I wanted to find pages that will be affected (where a non-ASCII non-Arabic character is used directly before a link), which I did by running this regexp: [\u{80}-\u{0620}\u{064b}-\u{10ffff}]\[\[ on the database dump "arwiki-20200920-pages-meta-current.xml.bz2" (https://dumps.wikimedia.org/arwiki/20200920/).


This generated a list of 19545 pages. I think this is suspiciously huge and I'd like someone to check whether this makes sense before we go ahead. Full list is here if you want to view it: F32370486

These are the characters that appear directly before links in those pages (and would no longer be part of the links after this change). Can you please check whether it's reasonable that they won't be pulled into the links? (particularly for the characters with "Arabic" in the name)

Number of occurrencesCharacterCharacter name
8225 U+00A0 NO-BREAK SPACE
8190،U+060C ARABIC COMMA
7351«U+00AB LEFT-POINTING DOUBLE ANGLE QUOTATION MARK
2927U+2013 EN DASH
2014U+2022 BULLET
1451َU+064E ARABIC FATHA
1230U+2014 EM DASH
1137U+2020 DAGGER
683ِU+0650 ARABIC KASRA
516U+201C LEFT DOUBLE QUOTATION MARK
443ّU+0651 ARABIC SHADDA
338؟U+061F ARABIC QUESTION MARK
309·U+00B7 MIDDLE DOT
128U+201D RIGHT DOUBLE QUOTATION MARK
107؛U+061B ARABIC SEMICOLON
88U+2500 BOX DRAWINGS LIGHT HORIZONTAL
85U+2019 RIGHT SINGLE QUOTATION MARK
85ًU+064B ARABIC FATHATAN
73U+2190 LEFTWARDS ARROW
60ْU+0652 ARABIC SUKUN
53 U+3000 IDEOGRAPHIC SPACE
51°U+00B0 DEGREE SIGN
50U+30FB KATAKANA MIDDLE DOT
43📻U+1F4FB RADIO
41U+300A LEFT DOUBLE ANGLE BRACKET
38U+200C ZERO WIDTH NON-JOINER
34U+FF08 FULLWIDTH LEFT PARENTHESIS
34U+2660 BLACK SPADE SUIT
34U+2192 RIGHTWARDS ARROW
30U+200D ZERO WIDTH JOINER
27U+2018 LEFT SINGLE QUOTATION MARK
26U+3001 IDEOGRAPHIC COMMA
23±U+00B1 PLUS-MINUS SIGN
22ٍU+064D ARABIC KASRATAN
21U+25AA BLACK SMALL SQUARE
19U+FF0C FULLWIDTH COMMA
19U+2212 MINUS SIGN
18»U+00BB RIGHT-POINTING DOUBLE ANGLE QUOTATION MARK
16ُU+064F ARABIC DAMMA
15U+2009 THIN SPACE
13U+2039 SINGLE LEFT-POINTING ANGLE QUOTATION MARK
13×U+00D7 MULTIPLICATION SIGN
12U+202F NARROW NO-BREAK SPACE
12בU+05D1 HEBREW LETTER BET
10📺U+1F4FA TELEVISION
10U+3008 LEFT ANGLE BRACKET

(…and 147 other characters appearing less than 10 times each)

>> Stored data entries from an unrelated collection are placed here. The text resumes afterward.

-- ==== Sys2Proof/Machine/Ops.lean ====
section
/-! DEFINITION. The named operations over the state that every family shares: registers and posted settings, counters, messages to
the host, the global error log, the event queue, free values, the device address map, memory and its poison marks,
tallies, bell numbers and coordinates. -/

namespace Sys2Proof.Machine

/-! ### Registers -/

/-- The value of the register with key `k` (R575 for one never written). -/
def rd (s : State) (k : Nat) : Nat := (sget (BitVec.ofNat 32 (regReset k)) s.regs k).toNat

/-- A register set to `v`, without the effects of a bus write. -/
def wr (s : State) (k v : Nat) : State :=
  { s with regs := sput (BitVec.ofNat 32 (regReset k)) s.regs k (BitVec.ofNat 32 v) }

/-- Bits `hi:lo` of a register. -/
def fld (s : State) (k hi lo : Nat) : Nat := bits (rd s k) hi lo

/-- Bit `i` of a register. -/
def flag (s : State) (k i : Nat) : Bool := bit (rd s k) i

/-- Bits `hi:lo` of a register set to `v`. -/
def setFld (s : State) (k hi lo v : Nat) : State := wr s k (setBits (rd s k) hi lo v)

/-- Bit `i` of a register set to `b`. -/
def setFlag (s : State) (k i : Nat) (b : Bool) : State := setFld s k i i (b2n b)

/-- A 64-bit value held in two registers, low word first (R11). -/
def rd64 (s : State) (klo : Nat) : Nat := rd s klo + 2 ^ 32 * rd s (klo + 4)

/-- A 64-bit value written into two registers, low word first (R11). -/
def wr64 (s : State) (klo v : Nat) : State := wr (wr s klo (v % 2 ^ 32)) (klo + 4) (v / 2 ^ 32)

/-- `n` added to an occurrence counter, saturating. -/
def countBy (s : State) (k n : Nat) : State := if n = 0 then s else wr s k (satAdd (rd s k) n)

/-- One added to an occurrence counter, saturating. -/
def count (s : State) (k : Nat) : State := countBy s k 1

/-- A word of a posted-settings half. -/
def setting (h : Half) (o : Nat) : Nat := (sget (BitVec.ofNat 32 (settingReset o)) h o).toNat

/-- A posted-settings half with word `o` set. -/
def putSetting (h : Half) (o v : Nat) : Half := sput (BitVec.ofNat 32 (settingReset o)) h o (BitVec.ofNat 32 v)

/-- A 64-bit posted setting. -/
def setting64 (h : Half) (o : Nat) : Nat := setting h o + 2 ^ 32 * setting h (o + 4)

/-- The settings that step work of bell `n` reads: a held copy, or the active half (R274, R275). -/
def settingsOf (s : State) (n : Nat) : Half :=
  match s.held.find? (fun e => e.1 == n) with
  | some e => e.2
  | none => s.activeHalf

/-! ### What leaves the module -/

/-- `o` sent. -/
def emit (s : State) (o : Out) : State := { s with out := s.out ++ [o] }

/-- The module may send memory requests to the host: Bus Master Enable is 1, the link is up (R207) and the function is in D0. -/
def hostReachable (s : State) : Bool := s.power.busMaster && s.power.linkUp && !s.power.d3hot

/-- The MSI-X message of vector `v` (R254), or its pending bit where the vector is masked or the host cannot be reached (R579). -/
def sendVector (s : State) (v : Nat) : State :=
  let k := 0x8000 + 16 * v
  if bit (rd s (k + 12)) 0 || !hostReachable s then setFlag s (0x9000 + 4 * (v / 32)) (v % 32) true
  else emit s (.msi v (rd s k + 2 ^ 32 * rd s (k + 4)) (rd s (k + 8)))

/-- Pending messages of unmasked vectors sent, in ascending order (R579). -/
def flushVectors (s : State) : State :=
  if hostReachable s then
    (List.range 256).foldl (fun s v =>
      if flag s (0x9000 + 4 * (v / 32)) (v % 32) && !bit (rd s (0x8000 + 16 * v + 12)) 0
      then sendVector (setFlag s (0x9000 + 4 * (v / 32)) (v % 32) false) v else s) s
  else s

/-! ### Event summary and flags -/

/-- The registers and masks that bit `i` of EVT_SUMMARY is the OR of (R578, Table 20.6). -/
def summaryKeys (i : Nat) : List (Nat × Nat) :=
  match i with
  | 0 => (List.range 64).map (fun r => (ringReg r ringEvent, 0xC0000000))
  | 1 => (List.range 32).map (fun c => (chanReg c chanEvent, 0xC0000000))
  | 2 => (List.range 8).map (fun p => (portReg p portEvent, 0xF8000000)) ++
         (List.range 8).map (fun p => (ethReg p ethEthEvent, 0xC0000000))
  | 3 => [(fabReg fabFabEvent, 0x80000000)]
  | 4 => [(bellReg bellBellStatus, 0x03800000)]
  | 5 => [(redReg redRedEvent, 0xE0000000)]
  | 6 => [(stlReg stlStlEvent, 0xE0000000)]
  | 7 => [(stlReg mktMktEvent, 0xF8000000)]
  | 8 => (List.range 5).map (fun b => (bankReg b ciphCiphEvent, 0xC0000000))
  | 9 => [(intReg intIntEvent, 0xF8000000)]
  | 10 => (List.range 8).map (fun m => (mcReg m mcErrAddrHi, 0x80000000))
  | 11 => (List.range 64).flatMap (fun c =>
      [coreMxFault, coreVxFault, coreRxFault, coreMvFault].map (fun o => (coreReg c o, 0x80000000)))
  | 12 => [(intReg errErrEvent, 0x80000000)]
  | _ => []

/-- Bit `i` of EVT_SUMMARY (R578). -/
def summaryBit (s : State) (i : Nat) : Bool := (summaryKeys i).any (fun e => (rd s e.1) &&& e.2 != 0)

/-- EVT_SUMMARY as it reads (R578). -/
def summaryWord (s : State) : Nat := bitMap 13 (summaryBit s)

/-- The event flag `b` of register `k`, feeding bit `i` of EVT_SUMMARY, set; a summary bit that rises unmasked sends the message
of EVT_VEC at once (R578). -/
def raiseFlag (s : State) (i k b : Nat) : State :=
  let was := summaryBit s i
  let s := setFlag s k b true
  if was || flag s (irqReg irqEvtMask) i then s else sendVector s (fld s (irqReg irqEvtVec) 7 0)

/-! ### Bell number, coordinates, time -/

/-- The local bell number (Table 9.7). -/
def bellNum (s : State) : Nat := rd64 s (bellReg bellBellNumLo)

/-- Coordinates from a 24-bit field: x in bits 7:0, y in 15:8, z in 23:16. -/
def coordOf (n : Nat) : Coord := ⟨bits n 7 0, bits n 15 8, bits n 23 16⟩

/-- A 24-bit field from coordinates. -/
def coordBits (c : Coord) : Nat := c.x + 256 * c.y + 65536 * c.z

/-- The module's own coordinates, FAB_ID.XYZ. -/
def ownXyz (s : State) : Coord := coordOf (rd s (fabReg fabFabId))

/-- The module's site, FAB_ID.SITE. -/
def ownSite (s : State) : Nat := fld s (fabReg fabFabId) 31 24

/-- Arithmetic clocks in one microsecond (R17). -/
def clocksPerUs : Nat := 1700

/-- Microseconds since the package left reset (Table 20.5). -/
def uptimeUs (s : State) : Nat := (s.now - s.power.leftAt) / clocksPerUs

/-! ### The global error log and the event queue -/

/-- An error counted in the global error log (R580, R581). -/
def logError (s : State) (cause source arg : Nat) : State :=
  let bell := bellNum s
  let s := count (count s (intReg errErrCount)) (intReg errErrCause + 4 * cause)
  let w := 2 ^ 31 + cause * 65536 + source
  let s := wr (wr s (intReg errErrLast) w) (intReg errErrLastArg) arg
  let s := wr64 s (intReg errErrLastBellLo) bell
  let s := if flag s (intReg errErrFirst) 31 then s else wr (wr s (intReg errErrFirst) w) (intReg errErrFirstArg) arg
  let was := flag s (intReg errErrEvent) 31
  let s := raiseFlag s 12 (intReg errErrEvent) 31
  if !was && flag s (intReg errErrCtrl) 31 then sendVector s (fld s (irqReg irqErrVec) 7 0) else s

/-- The SOURCE of a register access (R582). -/
def sourceOf : Requester → Nat
  | .host => 0
  | .core c => 0x1000 + c

/-- Arithmetic clocks in one second (R17). -/
def clocksPerSecond : Nat := 1700000000

/-- The operating time now: hours, saturating, and seconds in the hour (Table 18.3). -/
def opTime (s : State) : Nat × Nat :=
  let t := s.recorder.hours * 3600 + s.recorder.seconds + (s.now - s.recorder.since) / clocksPerSecond
  if 0xFFFFFF < t / 3600 then (0xFFFFFF, t % 3600) else (t / 3600, t % 3600)

/-- An event that occurs now (R535). `payload` are bytes 20 onward of Table 18.3. -/
def eventNow (s : State) (code source status : Nat) (payload : List Byte) : EventRec :=
  ⟨code, source, status, padTo 40 payload, opTime s, s.now⟩

/-- `e` at the end of the queue, but before events of its own clock that have a greater SOURCE (R536). -/
def enqueueEvent (q : List EventRec) (e : EventRec) : List EventRec :=
  let later := (q.reverse.takeWhile (fun x => x.at_ == e.at_ && decide (e.source < x.source))).length
  q.take (q.length - later) ++ e :: q.drop (q.length - later)

/-- An event put into the recorder's queue, or lost (R536). -/
def submitEvent (s : State) (code source status : Nat) (payload : List Byte) : State :=
  if s.recorder.queue.length < 1024 then
    { s with recorder := { s.recorder with queue := enqueueEvent s.recorder.queue (eventNow s code source status payload) } }
  else
    { s with recorder := { s.recorder with lost := s.recorder.lost + 1, lostCount := satAdd s.recorder.lostCount 1 } }

/-! ### Free values -/

/-- The next free value, and the state that has drawn it. -/
def drawNat (s : State) : Nat × State := (Config.freeNat s.draws, { s with draws := s.draws + 1 })

/-- The next free bytes, `k` of them. -/
def drawBytes (s : State) (k : Nat) : List Byte × State :=
  (padTo k (Config.freeBytes s.draws), { s with draws := s.draws + 1 })

/-! ### The device address map (R155, Table 6.1) -/

/-- One past the last HBM offset. -/
def hbmTop : Nat := 0x6000000000
/-- Where the scratchpads begin. -/
def scratchBase : Nat := 0x10000000000
/-- Bytes of a scratchpad. -/
def scratchSize : Nat := 0x2000000
/-- Where the instruction memories begin. -/
def imemBase : Nat := 0x18000000000
/-- Where the registers begin. -/
def regBase : Nat := 0x20000000000
/-- Where the host window begins. -/
def hostBase : Nat := 0x8000000000000000

/-- The device address of byte `x` of core `c`'s scratchpad. -/
def scratchAddr (c x : Nat) : Nat := scratchBase + c * scratchSize + x

/-- The device address of byte `x` of an instruction memory. -/
def imemAddr (c : Nat) (u : CoreUnit) (x : Nat) : Nat :=
  imemBase + c * 0x40000 + (match u with | .mx => 0 | .vx => 0x10000 | .rx => 0x20000 | .mv => 0x30000) + x

/-- What a device address names (Table 6.1). -/
inductive Space where
  | hbm (off : Nat)
  | scratch (core off : Nat)
  | imem (core off : Nat)
  | regs (off : Nat)
  | host (addr : Nat)
  | hole
  deriving DecidableEq, Repr

/-- The range of Table 6.1 that holds a device address. -/
def spaceOf (a : Nat) : Space :=
  if a < hbmTop then .hbm a
  else if a < scratchBase then .hole
  else if a < scratchBase + 0x80000000 then .scratch ((a - scratchBase) / scratchSize) ((a - scratchBase) % scratchSize)
  else if a < imemBase then .hole
  else if a < imemBase + 0x1000000 then .imem ((a - imemBase) / 0x40000) ((a - imemBase) % 0x40000)
  else if a < regBase then .hole
  else if a < regBase + 0x4000000 then .regs (a - regBase)
  else if a < hostBase then .hole
  else if a < 2 ^ 64 then .host (a - hostBase)
  else .hole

Hi @matmarex , I don't know if it is answering your question but i want you to know that many characters with "Arabic" in the name in this list, are Arabic diacritics (kind of vowels) and not a separated characters/letters.
For example U+064E ARABIC FATHA:

  • it is this character َ (called Fatha and similar to the vowel a )
  • but it is always used with another letter. Like when it is added to ب (letter b without vowel) it becomes a بَ which is pronounced ba .

Characters from this list which have to be combined with letters are: U+064E ; U+0650 ; U+0651 ; U+064B ; U+0652 ; U+064D ; U+064F
I hope you get the idea!

Most of the stuff in the list is punctuation so that shouldn't be a problem.

We should add combining diacritics. They wouldn't have been a problem with link trails as the diacritic codepoint always goes after the letter codepoint.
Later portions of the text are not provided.